Collected data entries:
/-- Every state made from the reset state takes events from the instant 0 on. -/
theorem reset_takes (t : Nat) : State.reset.takes t := ⟨rfl, Nat.zero_le t⟩
theorem withSlot_takes (r : SlotRecord) (t : Nat) : (withSlot r).takes t := ⟨rfl, Nat.zero_le t⟩
theorem withLine_takes (r : SlotRecord) (c : Classifier) (t : Nat) : (withLine r c).takes t := ⟨rfl, Nat.zero_le t⟩
theorem attemptOf_takes (x : Transaction) (r : SlotRecord) (e : Engine) (d : Bool) (t : Nat) : (attemptOf x r e d).takes t :=
  ⟨rfl, Nat.zero_le t⟩

theorem withSlot_self (r : SlotRecord) : (withSlot r).slot slot3 = r := State.updSlot_slot_self _ _ _
theorem withLine_self (r : SlotRecord) (c : Classifier) : (withLine r c).classifier slot3 = c :=
  State.setClassifier_self _ _ _
theorem attemptOf_self (x : Transaction) (r : SlotRecord) (e : Engine) (d : Bool) : (attemptOf x r e d).slot slot3 = r :=
  withSlot_self r

/-- The first sample of a line is that of the instant 0: an edge can come from the next one on. -/
theorem withLine_edge (r : SlotRecord) (c : Classifier) : (withLine r c).edges[slot3] < 1 := (by decide : 0 < 1)

theorem formed_42 (x : Transaction) (r : SlotRecord) (p : RxField) (payload : List Byte) (d : Bool) :
    (attemptOf x r (receiveAt p payload) d).formed 42 := ⟨_, rfl, by decide⟩

/-- HRXD is free from 0 on: characters from 0 on are heard. -/
theorem hears_span {s : State} (n : Nat) (h1 : s.hrxd = { free := 0, heldLow := false }) (h2 : s.rxGap = none)
    (h3 : s.hostRate = .b115200) : s.hears n (spanOf n) := by
  refine ⟨?_, fun m hm => (by rw [h2] at hm; cases hm), ?_, ?_⟩
  · rw [h1]; exact Nat.le_refl 0
  all_goals simp only [h3, spanOf]; omega

/-- In the reset state, whatever slot 3's record, the receiver hunts and the intake and the cache are empty: every request
frame of at most 56 bytes of payload is received. -/
theorem reset_receives (kind seq : Byte) (payload : List Byte) {n : Nat} (h : n = payload.length + 6) (hn : n ≤ 62) :
    State.reset.receives ⟨spanOf n, kind, seq, payload⟩ := by
  subst h
  exact ⟨⟨reset_takes _, .inr ⟨rfl, Nat.le_of_add_le_add_right hn, hears_span _ rfl rfl rfl⟩⟩, rfl, rfl,
    fun _ hc => (by cases hc)⟩

theorem withSlot_receives (r : SlotRecord) (kind seq : Byte) (payload : List Byte) {n : Nat} (h : n = payload.length + 6)
    (hn : n ≤ 62) : (withSlot r).receives ⟨spanOf n, kind, seq, payload⟩ := by
  subst h
  exact ⟨⟨withSlot_takes r _, .inr ⟨rfl, Nat.le_of_add_le_add_right hn, hears_span _ rfl rfl rfl⟩⟩, rfl, rfl,
    fun _ hc => (by cases hc)⟩

/-- No slot waits in the admission queue and none is QUEUED. -/
theorem withSlot_queueLaw (r : SlotRecord) (h : r.state ≠ .queued) : QueueLaw (withSlot r) := by
  refine ⟨List.nodup_nil, fun i => ?_, fun i hi => by cases hi⟩
  have hs : (withSlot r).slot i = if i = slot3 then r else SlotRecord.cold := by
    rw [withSlot, State.updSlot_slot]
    split
    · rfl
    · simp [State.slot, State.reset, State.cold]
  rw [hs]
  split
  · exact ⟨fun hm => (by cases hm), fun hq => absurd hq h⟩
  · exact ⟨fun hm => (by cases hm), fun hq => (by cases hq)⟩

theorem withLine_queueLaw (r : SlotRecord) (c : Classifier) (h : r.state ≠ .queued) : QueueLaw (withLine r c) :=
  withSlot_queueLaw r h

theorem attemptOf_queueLaw (x : Transaction) (r : SlotRecord) (e : Engine) (d : Bool) (h : r.state ≠ .queued) :
    QueueLaw (attemptOf x r e d) := withSlot_queueLaw r h

theorem queued3_queueLaw : QueueLaw queued3 := by unfold QueueLaw; decide +kernel

/-! ### Witnesses: for each statement, states and operands that meet its hypotheses together -/

theorem wit_StepRunsTheFrontCommand : State.reset.pending = [] := rfl

theorem wit_CommandsKeepQueueAndTime :
    ({ State.reset with resetN := false } : State).resetN = false ∧
      (∀ t r1 r0 levels, Instr.cycleStart 0 ≠ .resetNRise t r1 r0 levels) ∧ 0 ≤ State.reset.edges[slot3] :=
  ⟨rfl, fun _ _ _ _ h => (by cases h), Nat.zero_le _⟩

theorem wit_ColdResetHoldsColdValues : State.reset.takes 0 := reset_takes 0

theorem wit_ResetNRiseStartsThePart :
    ({ State.reset with resetN := false } : State).resetN = false ∧
    ({ State.reset with resetN := false } : State).now ≤ 0 :=
  ⟨rfl, Nat.le_refl 0⟩

/-- The notification list with room for one more, of one or of four notifications, with none but for a LOSS marker, and with an
open marker at its end: the hypotheses of RaisedExactly's clauses on it. -/
theorem wit_notifications_at_the_limit :
    (unsent 62).length + 1 = 63 ∧ (unsent 62).length + 1 ≤ 63 ∧ 4 = 1 + 3 ∧ (unsent 63).length + 0 = 63 ∧
      ((unsent 63).getLast?.map NoteEntry.openLoss) = some false ∧
      (unsent 62 ++ [marker 62 1]).length = 63 ∧ (unsent 63 ++ [marker 63 7]).length = 64 ∧
      ((unsent 63 ++ [marker 63 7]).getLast?.map NoteEntry.openLoss) = some true := by decide +kernel

theorem wit_EdgeInInitRestartsSettling :
    State.reset.takes 1 ∧ State.reset.edges[slot3] < 1 ∧
      State.reset.classifier slot3 = .init (some (false, { start := 0, settle := 50 })) :=
  ⟨reset_takes 1, (by decide : 0 < 1), by decide +kernel⟩

/-- Both levels, at the first instant at which the deadline can be taken (accuracy 250 us and one tick). -/
theorem wit_SettleDeadlineIsFirstEvaluation (level : Bool) :
    (withLine SlotRecord.cold (.init (some (level, { start := 0, settle := 50 })))).takes 49749 ∧
      (withLine SlotRecord.cold (.init (some (level, { start := 0, settle := 50 })))).classifier slot3
        = .init (some (level, { start := 0, settle := 50 })) ∧
      ({ start := 0, settle := 50 } : Settle).due 49749 = true ∧
      ({ start := 0, settle := 50 } : Settle).due 49748 = false ∧
      ((withLine SlotRecord.cold (.init (some (level, { start := 0, settle := 50 })))).slot slot3).state = .unknown :=
  ⟨withLine_takes _ _ _, withLine_self _ _, by decide, by decide, congrArg SlotRecord.state (withSlot_self _)⟩

theorem wit_RisingEdgeInLowStartsSettling :
    (withLine SlotRecord.cold .low).takes 1 ∧ (withLine SlotRecord.cold .low).edges[slot3] < 1 ∧
      (withLine SlotRecord.cold .low).classifier slot3 = .low :=
  ⟨withLine_takes _ _ _, withLine_edge _ _, withLine_self _ _⟩

theorem wit_FallInRiseSettlingIsBounce :
    (withLine SlotRecord.cold (.riseSettling { start := 0, settle := 50 })).takes 1 ∧
      (withLine SlotRecord.cold (.riseSettling { start := 0, settle := 50 })).edges[slot3] < 1 ∧
      (withLine SlotRecord.cold (.riseSettling { start := 0, settle := 50 })).classifier slot3
        = .riseSettling { start := 0, settle := 50 } := ⟨withLine_takes _ _ _, withLine_edge _ _, withLine_self _ _⟩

- TASK REQUIREMENTS:
Could you restate all of the lines above without altering a single word?

- RESULT OF THE TASK:
/-- Every state made from the reset state takes events from the instant 0 on. -/
theorem reset_takes (t : Nat) : State.reset.takes t := ⟨rfl, Nat.zero_le t⟩
theorem withSlot_takes (r : SlotRecord) (t : Nat) : (withSlot r).takes t := ⟨rfl, Nat.zero_le t⟩
theorem withLine_takes (r : SlotRecord) (c : Classifier) (t : Nat) : (withLine r c).takes t := ⟨rfl, Nat.zero_le t⟩
theorem attemptOf_takes (x : Transaction) (r : SlotRecord) (e : Engine) (d : Bool) (t : Nat) : (attemptOf x r e d).takes t :=
  ⟨rfl, Nat.zero_le t⟩

theorem withSlot_self (r : SlotRecord) : (withSlot r).slot slot3 = r := State.updSlot_slot_self _ _ _
theorem withLine_self (r : SlotRecord) (c : Classifier) : (withLine r c).classifier slot3 = c :=
  State.setClassifier_self _ _ _
theorem attemptOf_self (x : Transaction) (r : SlotRecord) (e : Engine) (d : Bool) : (attemptOf x r e d).slot slot3 = r :=
  withSlot_self r

/-- The first sample of a line is that of the instant 0: an edge can come from the next one on. -/
theorem withLine_edge (r : SlotRecord) (c : Classifier) : (withLine r c).edges[slot3] < 1 := (by decide : 0 < 1)

theorem formed_42 (x : Transaction) (r : SlotRecord) (p : RxField) (payload : List Byte) (d : Bool) :
    (attemptOf x r (receiveAt p payload) d).formed 42 := ⟨_, rfl, by decide⟩

/-- HRXD is free from 0 on: characters from 0 on are heard. -/
theorem hears_span {s : State} (n : Nat) (h1 : s.hrxd = { free := 0, heldLow := false }) (h2 : s.rxGap = none)
    (h3 : s.hostRate = .b115200) : s.hears n (spanOf n) := by
  refine ⟨?_, fun m hm => (by rw [h2] at hm; cases hm), ?_, ?_⟩
  · rw [h1]; exact Nat.le_refl 0
  all_goals simp only [h3, spanOf]; omega

/-- In the reset state, whatever slot 3's record, the receiver hunts and the intake and the cache are empty: every request
frame of at most 56 bytes of payload is received. -/
theorem reset_receives (kind seq : Byte) (payload : List Byte) {n : Nat} (h : n = payload.length + 6) (hn : n ≤ 62) :
    State.reset.receives ⟨spanOf n, kind, seq, payload⟩ := by
  subst h
  exact ⟨⟨reset_takes _, .inr ⟨rfl, Nat.le_of_add_le_add_right hn, hears_span _ rfl rfl rfl⟩⟩, rfl, rfl,
    fun _ hc => (by cases hc)⟩

theorem withSlot_receives (r : SlotRecord) (kind seq : Byte) (payload : List Byte) {n : Nat} (h : n = payload.length + 6)
    (hn : n ≤ 62) : (withSlot r).receives ⟨spanOf n, kind, seq, payload⟩ := by
  subst h
  exact ⟨⟨withSlot_takes r _, .inr ⟨rfl, Nat.le_of_add_le_add_right hn, hears_span _ rfl rfl rfl⟩⟩, rfl, rfl,
    fun _ hc => (by cases hc)⟩

/-- No slot waits in the admission queue and none is QUEUED. -/
theorem withSlot_queueLaw (r : SlotRecord) (h : r.state ≠ .queued) : QueueLaw (withSlot r) := by
  refine ⟨List.nodup_nil, fun i => ?_, fun i hi => by cases hi⟩
  have hs : (withSlot r).slot i = if i = slot3 then r else SlotRecord.cold := by
    rw [withSlot, State.updSlot_slot]
    split
    · rfl
    · simp [State.slot, State.reset, State.cold]
  rw [hs]
  split
  · exact ⟨fun hm => (by cases hm), fun hq => absurd hq h⟩
  · exact ⟨fun hm => (by cases hm), fun hq => (by cases hq)⟩

theorem withLine_queueLaw (r : SlotRecord) (c : Classifier) (h : r.state ≠ .queued) : QueueLaw (withLine r c) :=
  withSlot_queueLaw r h

theorem attemptOf_queueLaw (x : Transaction) (r : SlotRecord) (e : Engine) (d : Bool) (h : r.state ≠ .queued) :
    QueueLaw (attemptOf x r e d) := withSlot_queueLaw r h

theorem queued3_queueLaw : QueueLaw queued3 := by unfold QueueLaw; decide +kernel

/-! ### Witnesses: for each statement, states and operands that meet its hypotheses together -/

theorem wit_StepRunsTheFrontCommand : State.reset.pending = [] := rfl

theorem wit_CommandsKeepQueueAndTime :
    ({ State.reset with resetN := false } : State).resetN = false ∧
      (∀ t r1 r0 levels, Instr.cycleStart 0 ≠ .resetNRise t r1 r0 levels) ∧ 0 ≤ State.reset.edges[slot3] :=
  ⟨rfl, fun _ _ _ _ h => (by cases h), Nat.zero_le _⟩

theorem wit_ColdResetHoldsColdValues : State.reset.takes 0 := reset_takes 0

theorem wit_ResetNRiseStartsThePart :
    ({ State.reset with resetN := false } : State).resetN = false ∧
    ({ State.reset with resetN := false } : State).now ≤ 0 :=
  ⟨rfl, Nat.le_refl 0⟩

/-- The notification list with room for one more, of one or of four notifications, with none but for a LOSS marker, and with an
open marker at its end: the hypotheses of RaisedExactly's clauses on it. -/
theorem wit_notifications_at_the_limit :
    (unsent 62).length + 1 = 63 ∧ (unsent 62).length + 1 ≤ 63 ∧ 4 = 1 + 3 ∧ (unsent 63).length + 0 = 63 ∧
      ((unsent 63).getLast?.map NoteEntry.openLoss) = some false ∧
      (unsent 62 ++ [marker 62 1]).length = 63 ∧ (unsent 63 ++ [marker 63 7]).length = 64 ∧
      ((unsent 63 ++ [marker 63 7]).getLast?.map NoteEntry.openLoss) = some true := by decide +kernel

theorem wit_EdgeInInitRestartsSettling :
    State.reset.takes 1 ∧ State.reset.edges[slot3] < 1 ∧
      State.reset.classifier slot3 = .init (some (false, { start := 0, settle := 50 })) :=
  ⟨reset_takes 1, (by decide : 0 < 1), by decide +kernel⟩

/-- Both levels, at the first instant at which the deadline can be taken (accuracy 250 us and one tick). -/
theorem wit_SettleDeadlineIsFirstEvaluation (level : Bool) :
    (withLine SlotRecord.cold (.init (some (level, { start := 0, settle := 50 })))).takes 49749 ∧
      (withLine SlotRecord.cold (.init (some (level, { start := 0, settle := 50 })))).classifier slot3
        = .init (some (level, { start := 0, settle := 50 })) ∧
      ({ start := 0, settle := 50 } : Settle).due 49749 = true ∧
      ({ start := 0, settle := 50 } : Settle).due 49748 = false ∧
      ((withLine SlotRecord.cold (.init (some (level, { start := 0, settle := 50 })))).slot slot3).state = .unknown :=
  ⟨withLine_takes _ _ _, withLine_self _ _, by decide, by decide, congrArg SlotRecord.state (withSlot_self _)⟩

theorem wit_RisingEdgeInLowStartsSettling :
    (withLine SlotRecord.cold .low).takes 1 ∧ (withLine SlotRecord.cold .low).edges[slot3] < 1 ∧
      (withLine SlotRecord.cold .low).classifier slot3 = .low :=
  ⟨withLine_takes _ _ _, withLine_edge _ _, withLine_self _ _⟩

theorem wit_FallInRiseSettlingIsBounce :
    (withLine SlotRecord.cold (.riseSettling { start := 0, settle := 50 })).takes 1 ∧
      (withLine SlotRecord.cold (.riseSettling { start := 0, settle := 50 })).edges[slot3] < 1 ∧
      (withLine SlotRecord.cold (.riseSettling { start := 0, settle := 50 })).classifier slot3
        = .riseSettling { start := 0, settle := 50 } := ⟨withLine_takes _ _ _, withLine_edge _ _, withLine_self _ _⟩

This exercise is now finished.